= Isabel Trancoso =

Portuguese computer scientist

Isabel Maria Martins Trancoso is a Portuguese computer scientist specializing in speech processing. She was a full professor in the Instituto Superior Técnico, a former president of the scientific council of INESC-ID, the former editor-in-chief of IEEE Transactions on Speech and Audio Processing, and a former president of the International Speech Communication Association.

==Education and career==
Trancoso studied electrical and computer engineering at the Instituto Superior Técnico (IST), earning a licenciatura in 1979, master's degree in 1984, and PhD in 1987. Her doctoral dissertation, High Quality Medium-To-Low Bit Rate Speech Coding, was supervised by José Tribolet.

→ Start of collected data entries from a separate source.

/-- The steps of a boot, a package that runs, an Owl that restarts. -/
theorem test_wit_package_complete :
    bootStage State.reset = 0 ∧ (∀ k ∈ [1, 2], bootStage (regsAt State.reset [(Reg.SEC_BOOT_STATUS, BitVec.ofNat 32 k)]) = k)
    ∧ owlState State.reset = 0 ∧ owlState (regsAt State.reset [(Reg.HUB_OWL_STATUS, 1)]) = 1
    ∧ getF ready Reg.HUB_STATUS 3 3 = 1 := by decide +kernel

/-! ### Witnesses: boot, resets, power, logs, live service, the queue -/

theorem test_wit_reset :
    State.reset.pstep ≠ 0 ∧ ¬(1 = 1 ∧ cxlRole State.reset = true)
    ∧ cxlRole (regsAt State.reset [(Reg.AVF_PORT1_STATUS, 1)]) = true ∧ (∀ x ∈ State.reset.svc, x.1 % 65536 < 256) := by decide +kernel
theorem test_wit_power :
    powered State.reset = true ∧ powered { State.reset with pstep := 7 } = false
    ∧ shutSensor State.reset [30, 30, 30, 30] [30, 30, 30, 30] 30 = none
    ∧ shutSensor State.reset [30, 30, 30, 200] [30, 30, 30, 30] 30 ≠ none := by decide +kernel
theorem test_wit_clock :
    ({ State.reset with wakes := [(5, 2), (5, 2)] } : State).wakes = (5, 2) :: [(5, 2)] ∧ State.reset.wakes = []
    ∧ dieStopped State.reset 3 = false ∧ dieClk State.reset 3 < 2023 ∧ dieStopped (regsAt State.reset [(Reg.PWR_DIE_CLK + 12, 0x100003E8)]) 3 = true := by decide +kernel
/-- A contained error of context 15 on its way to its log, the first of its class or not. -/
def report15 : Report := ⟨3, 0x2B, 11, some 15, 0, 0, 0⟩
theorem test_wit_log :
    ({ State.reset with reports := [report15] } : State).reports = report15 :: [] ∧ report15.cls < 4 ∧ report15.ctx.getD 16 < 17
    ∧ getF State.reset (Reg.HUB_LOG_STATUS + 0x1000 * 15) 3 0 = 0
    ∧ getF (regsAt State.reset [(Reg.HUB_LOG_STATUS + 0x1000 * 16, 8)]) (Reg.HUB_LOG_STATUS + 0x1000 * 16) 3 0 ≠ 0 := by decide +kernel
/-- Service: the Owl runs and the unit exists, or does not. -/
theorem test_wit_service :
    regOpen State.reset .owl Reg.HUB_SVC_CMD = true
    ∧ (let s := regsAt State.reset [(Reg.HUB_SVC_UNIT, 0x00010000)]
       owlState s = 0 ∧ svcUnitOk s (svcAddr s).1 (svcAddr s).2 = true)
    ∧ (let s := regsAt State.reset [(Reg.HUB_OWL_STATUS, 2)]
       owlState s ≠ 0) := by decide +kernel
theorem test_wit_scrub : ctxOfTally hubMapped 1 = some 0 := by decide +kernel

theorem test_wit_writes :
    (∀ w ∈ [Wr.s 31 1, .a 15 1, .p 7 1 1, .acc 0 1, .s 0 1],
      (nibOf (loaded { idleNib 8 with pend := [⟨0, w⟩] }) 0).pend = [⟨0, w⟩])
    ∧ (nibOf (loaded (idleNib 8)) 0).clk < 1 ∧ 0 ≤ (idleNib 8).clk := by decide +kernel
theorem test_wit_queue_modes :
    Claims.modesLegal { runs with pending := [.nop 0 0] } = true
    ∧ (match step { runs with pending := [.nop 0 0] } with | .next t => t.pending == [] | _ => false) = true := by decide +kernel
/-- Idle steps: without power, with the hub core running at a rate of a half more, with it gated. -/
def idles (st : Nat) : State :=
  { regsAt State.reset [(Reg.FTC_RATE, 0x7FFFFFFF), (Reg.PWR_DOM_STATE + 8 * 57, BitVec.ofNat 32 st)] with
    pstep := 6, ftc := 7, ftcFrac := 2 ^ 32 - 1 }
theorem test_idle_ticks :
    ((match step { State.reset with pstep := 0 } with | .next t => t == { State.reset with pstep := 0 } | _ => false) && (idles 2).pending.isEmpty && domState (idles 2) 57 == 2 && domState (idles 0) 57 == 0
      && (match step (idles 2) with | .next t => t.ftc == 9 && t.ftcFrac == 0x7FFFFFFE | _ => false)
      && (match step (idles 0) with | .next t => t.ftc == 47 | _ => false)) = true := by decide +kernel
theorem test_wit_round_trip :
    ctlOk (.alu 31 31 31 14) = true ∧ ctlOk (.immS 6 31 31 31) = true ∧ ctlOk (.immS 3 31 31 4095) = true
    ∧ ctlOk (.pset 7 31 31 5) = true ∧ ctlOk (.rdsys 31 6) = true ∧ ctlOk (.trap 65535) = true := by decide +kernel
/-- The memories of the reset state have the canonical form. -/
theorem test_reset_memories :
    Memory.wf State.reset.hbm = true ∧ Memory.wf State.reset.hostMem = true ∧ Memory.wf State.reset.landMem = true
    ∧ Memory.wf State.reset.farMem = true ∧ Memory.wf State.reset.flash = true
    ∧ Memory.wf (nibOf State.reset 0).well = true := by decide +kernel

end Sys2Proof.Tests
end

section
/-!
PROOF. Register writes of the bus (R9, R10): the word that a write leaves, bit by bit, and what it leaves unchanged.
-/
namespace Sys2Proof.Machine

/-! ### Bits of fields -/

theorem fld_single_bit (w : W32) (k : Nat) : fld w k k = (w.getLsbD k).toNat := by
  simp [fld, bits, BitVec.getLsbD, Nat.toNat_testBit]

/-- A change of bits `[hi:lo]` leaves the bits below them. -/
theorem getLsbD_setFld_below (w : W32) {hi lo k : Nat} (v : Nat) (hk : k < lo) (hw : k < 32) :
    (setFld w hi lo v).getLsbD k = w.getLsbD k := by
  have hle : 2 ^ lo * bits w.toNat hi lo ≤ w.toNat :=
    Nat.le_trans (Nat.mul_le_mul_left _ (Nat.mod_le _ _)) (Nat.mul_div_le _ _)
  have hmod : setBits w.toNat hi lo v % 2 ^ lo = w.toNat % 2 ^ lo := by
    rw [setBits, Nat.add_mul_mod_self_right, Nat.mul_comm, Nat.sub_mul_mod hle]
  have hbit : (setBits w.toNat hi lo v).testBit k = w.toNat.testBit k := by
    simpa [Nat.testBit_mod_two_pow, hk] using congrArg (Nat.testBit · k) hmod
  rw [setFld, BitVec.getLsbD_ofNat, hbit, decide_eq_true hw, Bool.true_and]
  rfl

/-! ### The access codes, bit by bit (R9, R10) -/

/-- The bits that take the written value: RW bits, and RWL bits where no seal locks them. -/
theorem getLsbD_takenBits (r : RegRow) (locked : Bool) (k : Nat) :
    (BitVec.ofNat 32 (if locked then r.rw else r.rw ||| r.rwl)).getLsbD k =
      ((BitVec.ofNat 32 r.rw).getLsbD k || ((BitVec.ofNat 32 r.rwl).getLsbD k && !locked)) := by
  cases locked
  · simp [← BitVec.getLsbD_or]
  · simp

/-- One bit of the word that a write leaves, by its access codes. -/
theorem getLsbD_written (r : RegRow) (locked : Bool) (old v set : W32) {k : Nat} (hk : k < 32) :
    (written r locked old v set).getLsbD k =
      (if (BitVec.ofNat 32 r.w1c).getLsbD k && set.getLsbD k then true
       else if (BitVec.ofNat 32 r.rw).getLsbD k || ((BitVec.ofNat 32 r.rwl).getLsbD k && !locked) then v.getLsbD k
       else if (BitVec.ofNat 32 r.w1c).getLsbD k && v.getLsbD k then false
       else old.getLsbD k) := by
  rw [← getLsbD_takenBits]
  simp only [written, BitVec.getLsbD_or, BitVec.getLsbD_and, BitVec.getLsbD_not, hk, decide_true, Bool.true_and]
  generalize (BitVec.ofNat 32 (if locked then r.rw else r.rw ||| r.rwl)).getLsbD k = taken
  cases taken <;> cases (BitVec.ofNat 32 r.w1c).getLsbD k <;> cases set.getLsbD k <;> simp [Bool.and_comm]

/-! ### The word at a BAR0 offset -/

/-- The offset of a nib's register in BAR0 is the one from which `nibAt` reads the nib and the register. -/
theorem nibOffset_of_nibAt {off n o : Nat} (h : nibAt off = some (n, o)) : nibOffset n o = off := by
  simp only [nibAt] at h
  split at h
  · cases h
  · split at h
    · cases h
      simp only [nibOffset, dieOf, clusterOf, dieBase] at *
      omega
    · cases h

/-- A word listed under a key reads back at no other key, whatever the defaults. -/
theorem look_put_at_other (d e : W32) (m : NMap W32) {j k : Nat} (v : W32) (h : j ≠ k) :
    look d (put e m k v) j = look d m j := by
  unfold put
  split
  · exact look_drop_other d m h
  · exact look_insert_other d m v h

@[simp] theorem nibReg_setNibReg_same (b : Nib) (o : Nat) (v : W32) : nibReg (setNibReg b o v) o = v := by
  simp [nibReg, setNibReg]

theorem nibReg_setNibReg_other (b : Nib) {a o : Nat} (v : W32) (h : a ≠ o) :
    nibReg (setNibReg b o v) a = nibReg b a := look_put_at_other _ _ _ v h

/-- The word at a BAR0 offset is replaced: in a nib's window or in the hub. -/
def setRegWord (s : State) (off : Nat) (w : W32) : State :=
  match nibAt off with
  | some (n, o) => onNib s n fun b => setNibReg b o w
  | none => setReg s off w

theorem setRegWord_of_nib {s : State} {off n o : Nat} {w : W32} (h : nibAt off = some (n, o)) :
    setRegWord s off w = onNib s n fun b => setNibReg b o w := by simp [setRegWord, h]

theorem setRegWord_of_hub {s : State} {off : Nat} {w : W32} (h : nibAt off = none) :
    setRegWord s off w = setReg s off w := by simp [setRegWord, h]

theorem regWord_of_nib {s : State} {off n o : Nat} (h : nibAt off = some (n, o)) :
    regWord s off = nibReg (nibOf s n) o := by simp [regWord, h]

theorem regWord_of_hub {s : State} {off : Nat} (h : nibAt off = none) : regWord s off = getReg s off := by
  simp [regWord, h]

/-- The replacement of a word changes hub registers or nibs, and no other field. -/
theorem setRegWord_fields (s : State) (off : Nat) (w : W32) :
    setRegWord s off w = { s with regs := (setRegWord s off w).regs, nibs := (setRegWord s off w).nibs } := by
  unfold setRegWord
  split <;> rfl

/-- The replacement of a word changes no more of any nib than the registers of its window. -/
theorem nibOf_setRegWord (s : State) (off : Nat) (w : W32) (m : Nat) :
    ∃ x, nibOf (setRegWord s off w) m = { nibOf s m with regs := x } := by
  cases h : nibAt off with
  | none => exact ⟨_, by rw [setRegWord_of_hub h]; rfl⟩
  | some p =>
    obtain ⟨n, o⟩ := p
    rw [setRegWord_of_nib h]
    by_cases hm : m = n
    · subst hm
      exact ⟨_, nibOf_onNib_same s m _⟩
    · exact ⟨_, nibOf_onNib_other s _ hm⟩

@[simp] theorem regWord_setRegWord_same (s : State) (off : Nat) (w : W32) : regWord (setRegWord s off w) off = w := by
  cases h : nibAt off with
  | none => rw [setRegWord_of_hub h, regWord_of_hub h, getReg_setReg_same]
  | some p => rw [setRegWord_of_nib h, regWord_of_nib h, nibOf_onNib_same, nibReg_setNibReg_same]
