theorem tcpEvaluate_of_adu {fc : Byte} {p extra : Bytes}
    (hbuf : b.tcp.rxbuf = [t1, t0, p1, p0, l1, l0, unit, fc] ++ p ++ extra)
    (hlen : l1.toNat * 256 + l0.toNat = p.length + 2) (hp : p.length ≤ 252) :
    tcpEvaluate b = tcpCorrelate (word16 t1 t0) fc p (b.setTcpRxbuf extra) := by
  have hwhole : ¬ b.tcp.rxbuf.length < 6 + (p.length + 2) := by
    simp only [hbuf, List.length_append, List.length_cons, List.length_nil]
    omega
  have hpayload : slice b.tcp.rxbuf 8 (p.length + 2 - 2) = p := by
    rw [hbuf]
    exact List.take_left
  have hextra : b.tcp.rxbuf.drop (6 + (p.length + 2)) = extra := by
    rw [hbuf]
    exact List.drop_left' (by simp; omega)
  have hfc : byteAt b.tcp.rxbuf 7 = fc := by rw [hbuf]; rfl
  rw [tcpEvaluate_of_header (r := fc :: (p ++ extra)) (by rw [hbuf]; rfl), hlen, if_neg (by omega), if_neg hwhole,
    hpayload, hextra, hfc]
end

/-- Settles O43: the byte is dropped, or appended to a buffer in which nothing is whole. -/
theorem tcpByteIsDroppedOrOnlyStored : Obligations.TcpByteIsDroppedOrOnlyStored := by
  refine fun s x => ⟨rfl, exec_tcpRxb_of_dropped x, ?_⟩
  intro ho hf hlen buf h
  rw [exec_tcpRxb_of_stored x ho hf hlen]
  rcases h with hshort | ⟨t1, t0, p1, p0, l1, l0, unit, r, hbuf, h2, h254, hwait⟩
  · rw [tcpEvaluate_of_short hshort]
    rfl
  · rw [tcpEvaluate_of_partial hbuf h2 h254 hwait]
    rfl

/-- Settles O44: the header's length field decides, the flag drops what follows, and a close clears it. -/
theorem tcpBadLengthFaultsTheReceiver : Obligations.TcpBadLengthFaultsTheReceiver := by
  refine ⟨fun s x t1 t0 p1 p0 l1 l0 unit r ho hf hlen hbuf hbad => ?_, fun s x hf => exec_tcpRxb_of_dropped x (.inr hf),
    fun s ho => ⟨_, exec_tcpClose_of_open ho, ?_⟩⟩
  · rw [exec_tcpRxb_of_stored x ho hf hlen, tcpEvaluate_of_badLength hbuf hbad]
    rfl
  · rw [State.accept_block, tcpClose_eq]

/-! ### A whole ADU (R270, R271, R272) -/

section
variable {b : Block} {tid : U16} {fc : Byte} {p : Bytes} {e : Entry}

theorem tcpCorrelate_of_unmatched (h : ttGet tid b.tcp.tt = none) :
    tcpCorrelate tid fc p b = b.emit (.log .unmatchedTid tid) := by
  simp only [tcpCorrelate, h]

theorem tcpCorrelate_of_wellFormed (he : ttGet tid b.tcp.tt = some e) (hw : rspWellFormed fc p.length = true) :
    tcpCorrelate tid fc p b =
      (b.setTcpTt (ttRemove tid b.tcp.tt)).emit (.done .tcp e.elem.tag .finished .noError fc p) := by
  simp only [tcpCorrelate, he, if_pos hw, Block.complete]

theorem tcpCorrelate_of_illFormed (he : ttGet tid b.tcp.tt = some e) (hw : ¬ rspWellFormed fc p.length = true) :
    tcpCorrelate tid fc p b =
      (b.setTcpTt (ttRemove tid b.tcp.tt)).emit (.done .tcp e.elem.tag .error .invalidResponseError fc p) := by
  simp only [tcpCorrelate, he, if_neg hw, Block.complete]
end

/-- Settles O45: the id of the ADU at the front of the buffer is looked up, and only the response itself is judged. -/
theorem tcpWholeAduIsCorrelated : Obligations.TcpWholeAduIsCorrelated := by
  intro s x t1 t0 p1 p0 l1 l0 unit fc p extra hs ho hf hcap hbuf hlen hp tid wellFormed
  have hexec : exec (.tcpRxb x) s = .next (s.setBlock (tcpCorrelate tid fc p
      (s.block.setTcpRxbuf extra))) := by
    rw [exec_tcpRxb_of_stored x ho hf hcap, tcpEvaluate_of_adu hbuf hlen hp]
    rfl
  have hwf : rspWellFormed fc p.length = true ↔ wellFormed := by
    rw [rspWellFormed_iff, pduValid_iff, and_assoc, and_assoc, and_iff_right hp]
  rw [hexec]
  refine ⟨fun hnone => ?_, fun e he => ⟨ttRemove tid s.block.tcp.tt, length_ttRemove he, fun k => ttGet_ttRemove hs,
    fun hw => ?_, fun hw => ?_⟩⟩
  · rw [tcpCorrelate_of_unmatched (b := s.block.setTcpRxbuf extra) hnone]
    rfl
  · rw [tcpCorrelate_of_wellFormed (b := s.block.setTcpRxbuf extra) he (hwf.mpr hw)]
    rfl
  · rw [tcpCorrelate_of_illFormed (b := s.block.setTcpRxbuf extra) he (mt hwf.mp hw)]
    rfl

/-! ### One TICK on the TCP side (R273, R274, R305, R307)

The entries are taken in the order of the table. When an entry's turn comes, those before it have been dealt with and those
after it have counted down: the table is `pre ++ (k, e) :: post`, and every operation on `k` acts in that one place. -/

section
variable {k : U16} {e : Entry} {pre post : TransTable}

theorem ttGet_middle (h : ∀ p ∈ pre, p.1.toNat < k.toNat) : ttGet k (pre ++ (k, e) :: post) = some e := by
  induction pre with
  | nil => exact if_pos rfl
  | cons q pre ih =>
    obtain ⟨hq, hpre⟩ := List.forall_mem_cons.mp h
    exact (if_neg (by rintro rfl; omega)).trans (ih hpre)

theorem ttPut_middle (e' : Entry) (h : ∀ p ∈ pre, p.1.toNat < k.toNat) :
    ttPut k e' (pre ++ (k, e) :: post) = pre ++ (k, e') :: post := by
  induction pre with
  | nil => exact (if_neg (by omega)).trans (if_pos rfl)
  | cons q pre ih =>
    obtain ⟨hq, hpre⟩ := List.forall_mem_cons.mp h
    exact (if_neg (by omega)).trans ((if_neg (by rintro rfl; omega)).trans (congrArg (q :: ·) (ih hpre)))

theorem ttRemove_middle (h : ∀ p ∈ pre, p.1.toNat < k.toNat) :
    ttRemove k (pre ++ (k, e) :: post) = pre ++ post := by
  induction pre with
  | nil => exact if_pos rfl
  | cons q pre ih =>
    obtain ⟨hq, hpre⟩ := List.forall_mem_cons.mp h
    exact (if_neg (by rintro rfl; omega)).trans (congrArg (q :: ·) (ih hpre))
end

/-! #### What a TICK does to an entry: `tickEntry` and `tickEvents` case by case -/

section
variable {p : U16 × Entry}

theorem Entry.countDown_of_expires {e : Entry} (h : e.tmr.expires = true) : e.countDown = e := by
  rw [Entry.countDown, Timer.countDown_of_expires h]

She continued at IST as an assistant professor from 1987 to 1993, associate professor from 1993 to 2005, and full professor since 2005. From 2007 to 2011, she was president of the International Speech Communication Association. She retired in 2022.

==Recognition==
Trancoso was elected as an IEEE Fellow in 2011, "for sustained contributions to speech technology, especially in the provision of research in and resources for the Portuguese language". She was named as a Fellow of the International Speech Communication Association (ISCA) in 2014, and in 2024 received the ISCA Medal for Scientific Achievement, "for pioneering contributions to speech coding and resources for the Portuguese language, and sustained service to the speech community".